-- ==== Sys2Proof/Laws/Notice.lean ====
section
/-!
SUPPORT. What the raising of a notice can do (R32, R394, R404): it puts entries into queues, signals vectors, writes the
doorbell of a queue's notice, and counts what it discards. Everything else stands.
-/
namespace Sys2Proof.Machine

/-- A state without what the delivery of a notice may leave anew: queues, vectors, outputs, the memory of a doorbell address
with what its granule, its cache line and its channel carry, the life log, the bookkeeping of its stack's domain, held and kept
notices, and the counter of free values. -/
def State.untold (s : State) : State :=
  { s with regs := [], mem := [], ecc := [], cache := [], host := [], life := [], queues := [], msix := [], out := [], nfree := 0,
           start := { s.start with kept := [] }, pwr := { s.pwr with idle := [], down := [], wake := [] },
           rel := { s.rel with held := [], ceWin := [], sig := [], retrain := [] } }

/-- `t` is `s` but for what the delivery of notices leaves. -/
structure Told (s t : State) : Prop where
  regs : ∀ r i, i < 1048576 → r ∉ toldRegs → t.reg r i = s.reg r i
  rest : t.untold = s.untold
  wf : (s.mem.wf = true → t.mem.wf = true) ∧ (s.host.wf = true → t.host.wf = true) ∧ (s.life.wf = true → t.life.wf = true)

theorem Told.refl (s : State) : Told s s := ⟨fun _ _ _ _ => rfl, rfl, id, id, id⟩

theorem Told.trans {s t u : State} (h : Told s t) (k : Told t u) : Told s u :=
  ⟨fun r i hi hr => (k.regs r i hi hr).trans (h.regs r i hi hr), k.rest.trans h.rest,
    k.wf.1 ∘ h.wf.1, k.wf.2.1 ∘ h.wf.2.1, k.wf.2.2 ∘ h.wf.2.2⟩

/-- What stands under a notice: the fields that no part of `untold` covers. -/
theorem Told.same {s t : State} (h : Told s t) {α : Sort _} (f : State → α) (hf : ∀ x, f x = f x.untold) : f t = f s := by
  rw [hf t, hf s, h.rest]

/-- An update that keeps the registers and what `untold` keeps. -/
theorem Told.of_eq {s t : State} (hr : t.regs = s.regs) (h : t.untold = s.untold) (hm : s.mem.wf = true → t.mem.wf = true)
    (hh : s.host.wf = true → t.host.wf = true) (hl : s.life.wf = true → t.life.wf = true) : Told s t :=
  ⟨fun r i _ _ => by simp only [State.reg, hr], h, hm, hh, hl⟩

/-- A write of one register of those a notice may write. -/
theorem Told.setReg {s : State} (r i : Nat) (v : Word) (hi : i < 1048576) (h : r ∈ toldRegs) : Told s (s.setReg r i v) :=
  ⟨fun r' j hj hr => State.reg_setReg_other s v (by
      rw [Ne, regKey_inj hj hi]; rintro ⟨rfl, -⟩; exact hr h), rfl, id, id, id⟩

theorem Told.wr {s : State} (f : Fld) (i v : Nat) (hi : i < 1048576) (h : f.reg ∈ toldRegs) : Told s (s.wr f i v) :=
  Told.setReg f.reg i _ hi h

theorem Told.count {s : State} (f : Fld) (i v : Nat) (hi : i < 1048576) (h : f.reg ∈ toldRegs) : Told s (s.count f i v) :=
  Told.wr f i _ hi h

theorem Told.lifeAdd (s : State) (off n v : Nat) : Told s (s.lifeAdd off n v) :=
  Told.of_eq rfl rfl id id (Mem.wf_writeN _ _ _)

/-! ### Memory -/

theorem Told.poke (s : State) (pa : Nat) (b : Byte) : Told s (s.poke pa b) := by
  unfold State.poke
  split
  · exact Told.of_eq rfl rfl id (Mem.wf_write _ _ _) id
  · split
    · exact Told.of_eq rfl rfl (Mem.wf_write _ _ _) id id
    · exact Told.refl s

theorem Told.pokeN (s : State) (pa : Nat) (bs : List Byte) : Told s (s.pokeN pa bs) := by
  induction bs generalizing s pa with
  | nil => exact Told.refl s
  | cons b bs ih => exact (Told.poke s pa b).trans (ih (s.poke pa b) (pa + 1))

theorem Told.domUp (s : State) (d : Nat) (h : d < 1048576) : Told s (s.domUp d) :=
  (((Told.wr F.pwrDomStatus_STATE d Dom.on h (by decide)).trans
    (Told.wr F.pwrDomStatus_WAKING d 0 h (by decide))).trans
    (Told.count F.pwrDomStatus_WAKES d 1 h (by decide))).trans (Told.of_eq rfl rfl id id id)

theorem fold2_lt (x : Nat) : fold2 x < 4 := by
  have h : ∀ (l : List Nat) (a : Nat), a < 4 → l.foldl (fun a i => a ^^^ bitsOf x (2 * i) 2) a < 4 := by
    intro l
    induction l with
    | nil => exact fun a h => h
    | cons i l ih => exact fun a h => ih _ (Nat.xor_lt_two_pow (n := 2) h (bitsOf_lt x (2 * i) 2))
  exact h _ 0 (by decide)

theorem State.rd_lt (s : State) (f : Fld) (i : Nat) : s.rd f i < 2 ^ f.width := bitsOf_lt _ _ _

theorem State.decodeIn_lt (s : State) (n pa : Nat) : (s.decodeIn n pa).1 < 40 := by
  have hm : s.rd F.memRegionCfg_MODE n < 8 := s.rd_lt F.memRegionCfg_MODE n
  have hx : ∀ a b, bitsOf a b 2 ^^^ fold2 (a >>> 4) < 4 := fun a b =>
    Nat.xor_lt_two_pow (n := 2) (bitsOf_lt a b 2) (fold2_lt _)
  have hy : ∀ a b, bitsOf a b 2 ^^^ fold2 (a >>> 2) < 4 := fun a b =>
    Nat.xor_lt_two_pow (n := 2) (bitsOf_lt a b 2) (fold2_lt _)
  unfold State.decodeIn
  dsimp only
  generalize pa - s.rd F.memRegionCfg_BASE n * 2 ^ 28 = a
  have h1 := hx (a >>> 12) 2
  have h2 := hy (a >>> 11) 0
  split
  · by_cases hv : s.variant = .c
    · simp only [hv, if_true]; omega
    · simp only [hv, if_false]; omega
  · by_cases hv : s.variant = .c
    · simp only [hv, if_true]; omega
    · simp only [hv, if_false]; omega

theorem State.place_stack_lt (s : State) (pa n o : Nat) (h : s.place pa = .stack n o) : n < 40 := by
  unfold State.place at h
  split at h
  · split at h
    · rename_i r _
      simp only [Place.stack.injEq] at h
      rw [← h.1]; exact s.decodeIn_lt r pa
    · cases h
  · split at h
    · dsimp only at h; split at h <;> cases h
    · repeat (split at h <;> try cases h)

theorem Told.touch (s : State) (pa : Nat) (x : State) : Told x (x.touch (s.place pa)) := by
  unfold State.touch
  cases hp : s.place pa with
  | stack n o =>
    have hn := s.place_stack_lt pa n o hp
    dsimp only
    split
    · exact Told.refl x
    · split
      · exact Told.domUp x _ (by unfold dieDom; omega)
      · split
        · exact Told.of_eq rfl rfl id id id
        · exact Told.refl x
  | _ => exact Told.refl x

theorem Told.watchLane (s : State) (n c : Nat) (bad : BitVec 72) : Told s (s.watchLane n c bad) := by
  unfold State.watchLane
  dsimp only
  repeat' split
  all_goals first | exact Told.refl s | exact Told.of_eq rfl rfl id id id

/-- The error marks of granules, the count of a channel's window and the kept notices may change. -/
theorem Told.withEcc {s t : State} (h : Told s t) (e : Tbl Gran) : Told s { t with ecc := e } :=
  h.trans (Told.of_eq rfl rfl id id id)

theorem Told.withWin {s t : State} (h : Told s t) (w : Tbl Nat) : Told s { t with rel := { t.rel with ceWin := w } } :=
  h.trans (Told.of_eq rfl rfl id id id)

theorem Told.withKept {s t : State} (h : Told s t) (k : List (List Byte)) : Told s { t with start := { t.start with kept := k } } :=
  h.trans (Told.of_eq rfl rfl id id id)

theorem Told.corrected (s : State) (key : Nat) (bad : BitVec 72) : Told s (s.corrected key bad) := by
  unfold State.corrected
  dsimp only
  have hn : key / 2 ^ 40 % 64 < 1048576 := by omega
  generalize key / 2 ^ 40 % 64 = n at *
  have h := fun w => (((Told.count (s := s) F.memEccCount_CORRECTED n 1 hn (by decide)).trans
    (Told.lifeAdd _ (0x0340 + 8 * (128 * n + chanOf (key % 2 ^ 40))) 4 1)).withWin w).trans
    (Told.watchLane _ n (chanOf (key % 2 ^ 40)) bad)
  split
  · exact h _
  · exact (h _).withEcc _

theorem Told.logLost (s : State) (pa n c : Nat) (poison sram : Bool) : Told s (s.logLost pa n c poison sram) := by
  unfold State.logLost
  split
  · exact Told.refl s
  · exact Told.setReg _ _ _ (by decide) (by decide)

theorem Told.lostRead (s : State) (pa : Nat) (p : Place) (poison : Bool) (h : ∀ n o, p = .stack n o → n < 40) :
    Told s (s.lostRead pa p poison) := by
  unfold State.lostRead
  split
  · exact ((Told.count F.memEccCount_UNCORRECTABLE _ 1 (Nat.lt_trans (h _ _ rfl) (by decide)) (by decide)).trans
      (Told.lifeAdd _ _ _ _)).trans (Told.logLost _ _ _ _ _ _)
  · exact Told.logLost _ _ _ _ _ _

theorem Told.writeBack (s : State) (line : Nat) : Told s (s.writeBack line) := by
  have h : ∀ (c : Nat → Prop) [DecidablePred c] (g : State → Nat → Nat) (l : List Nat) (x : State), Told s x →
      Told s (l.foldl (fun x i => if c i then { x with ecc := del x.ecc (g x i) } else x) x) := by
    intro c _ g l
    induction l with
    | nil => exact fun _ h => h
    | cons i l ih =>
      refine fun x h => ih _ ?_
      dsimp only
      split
      · exact h.trans (Told.of_eq rfl rfl id id id)
      · exact h
  unfold State.writeBack
  dsimp only
  split
  · exact h _ _ _ _ (Told.refl s)
  · exact (h _ _ _ _ (Told.refl s)).trans (Told.of_eq rfl rfl id id id)

theorem Told.cacheFill (s : State) (n o : Nat) (dirty : Bool) : Told s (s.cacheFill n o dirty) := by
  have hr : ∀ line, Told s (s.lineRoom line) := by
    intro line
    unfold State.lineRoom State.dropLine State.fresh
    dsimp only
    split
    · exact Told.refl s
    · split
      · exact Told.refl s
      · have hf : Told s { s with nfree := s.nfree + 1 } := Told.of_eq rfl rfl id id id
        split
        · exact (hf.trans (Told.writeBack _ _)).trans (Told.of_eq rfl rfl id id id)
        · exact hf
  unfold State.cacheFill
  dsimp only
  split
  · exact Told.of_eq rfl rfl id id id
  · exact (hr _).trans (Told.of_eq rfl rfl id id id)

/-- A granule read leaves what a notice may leave, whatever it finds (R293 to R300). -/
theorem Told.judgeGran (s : State) (pa : Nat) (p : Place) (h : ∀ n o, p = .stack n o → n < 40) :
    Told s (s.judgeGran pa p).2 := by
  unfold State.judgeGran
  split
  · rename_i n o
    have hn : ∀ n' o', Place.stack n o = .stack n' o' → n' < 40 := h
    split
    · exact Told.lostRead s pa _ _ hn
    · split
      · exact Told.refl s
      · have hg : Told s (s.stackGran pa n o (s.homeKey n o)).2 := by
          unfold State.stackGran
          dsimp only
          split
          · exact Told.refl s
          · exact Told.corrected s _ _
          · exact Told.lostRead s pa _ _ hn
          · rename_i bs _
            have hw : Told s { s with mem := s.mem.writeN (s.homeKey n o) ((List.range 64).map (fun i => bs.getD i 0)) } :=
              Told.of_eq rfl rfl (Mem.wf_writeN _ _ _) id id
            exact hw.trans (Told.corrected _ _ _)
        split
        · rename_i h'; rw [h'] at hg; exact hg
        · rename_i h'; rw [h'] at hg; exact hg.trans (Told.cacheFill _ _ _ _)
  · split
    · exact Told.refl s
    · split
      · exact Told.lostRead s pa _ _ h
      · exact Told.refl s

theorem Told.writeGran (s : State) (pa : Nat) (bs : List Byte) : Told s (s.writeGran pa bs).2 := by
  have ht := Told.touch s (pa / 64 * 64) s
  have hp := s.place_stack_lt (pa / 64 * 64)
  unfold State.writeGran
  dsimp only
  generalize s.touch (s.place (pa / 64 * 64)) = t at *
  split
  · exact ht
  · have hj := Told.judgeGran t pa _ hp
    split
    · split
      · exact (ht.trans (Told.pokeN t pa bs)).trans (Told.cacheFill _ _ _ _)
      · split
        · rename_i h'; rw [h'] at hj; exact ht.trans hj
        · rename_i h'; rw [h'] at hj; exact ((ht.trans hj).trans (Told.pokeN _ pa bs)).trans (Told.cacheFill _ _ _ _)
    · split
      · exact (ht.withEcc _).trans (Told.pokeN _ pa bs)
      · split
        · exact ht
        · exact ht.trans (Told.pokeN t pa bs)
================
### [Activity]
Return each line of the listing that holds the string "lifeAdd".

### [Answer for this exercise]
theorem Told.lifeAdd (s : State) (off n v : Nat) : Told s (s.lifeAdd off n v) :=
    (Told.lifeAdd _ (0x0340 + 8 * (128 * n + chanOf (key % 2 ^ 40))) 4 1)).withWin w).trans
      (Told.lifeAdd _ _ _ _)).trans (Told.logLost _ _ _ _ _ _)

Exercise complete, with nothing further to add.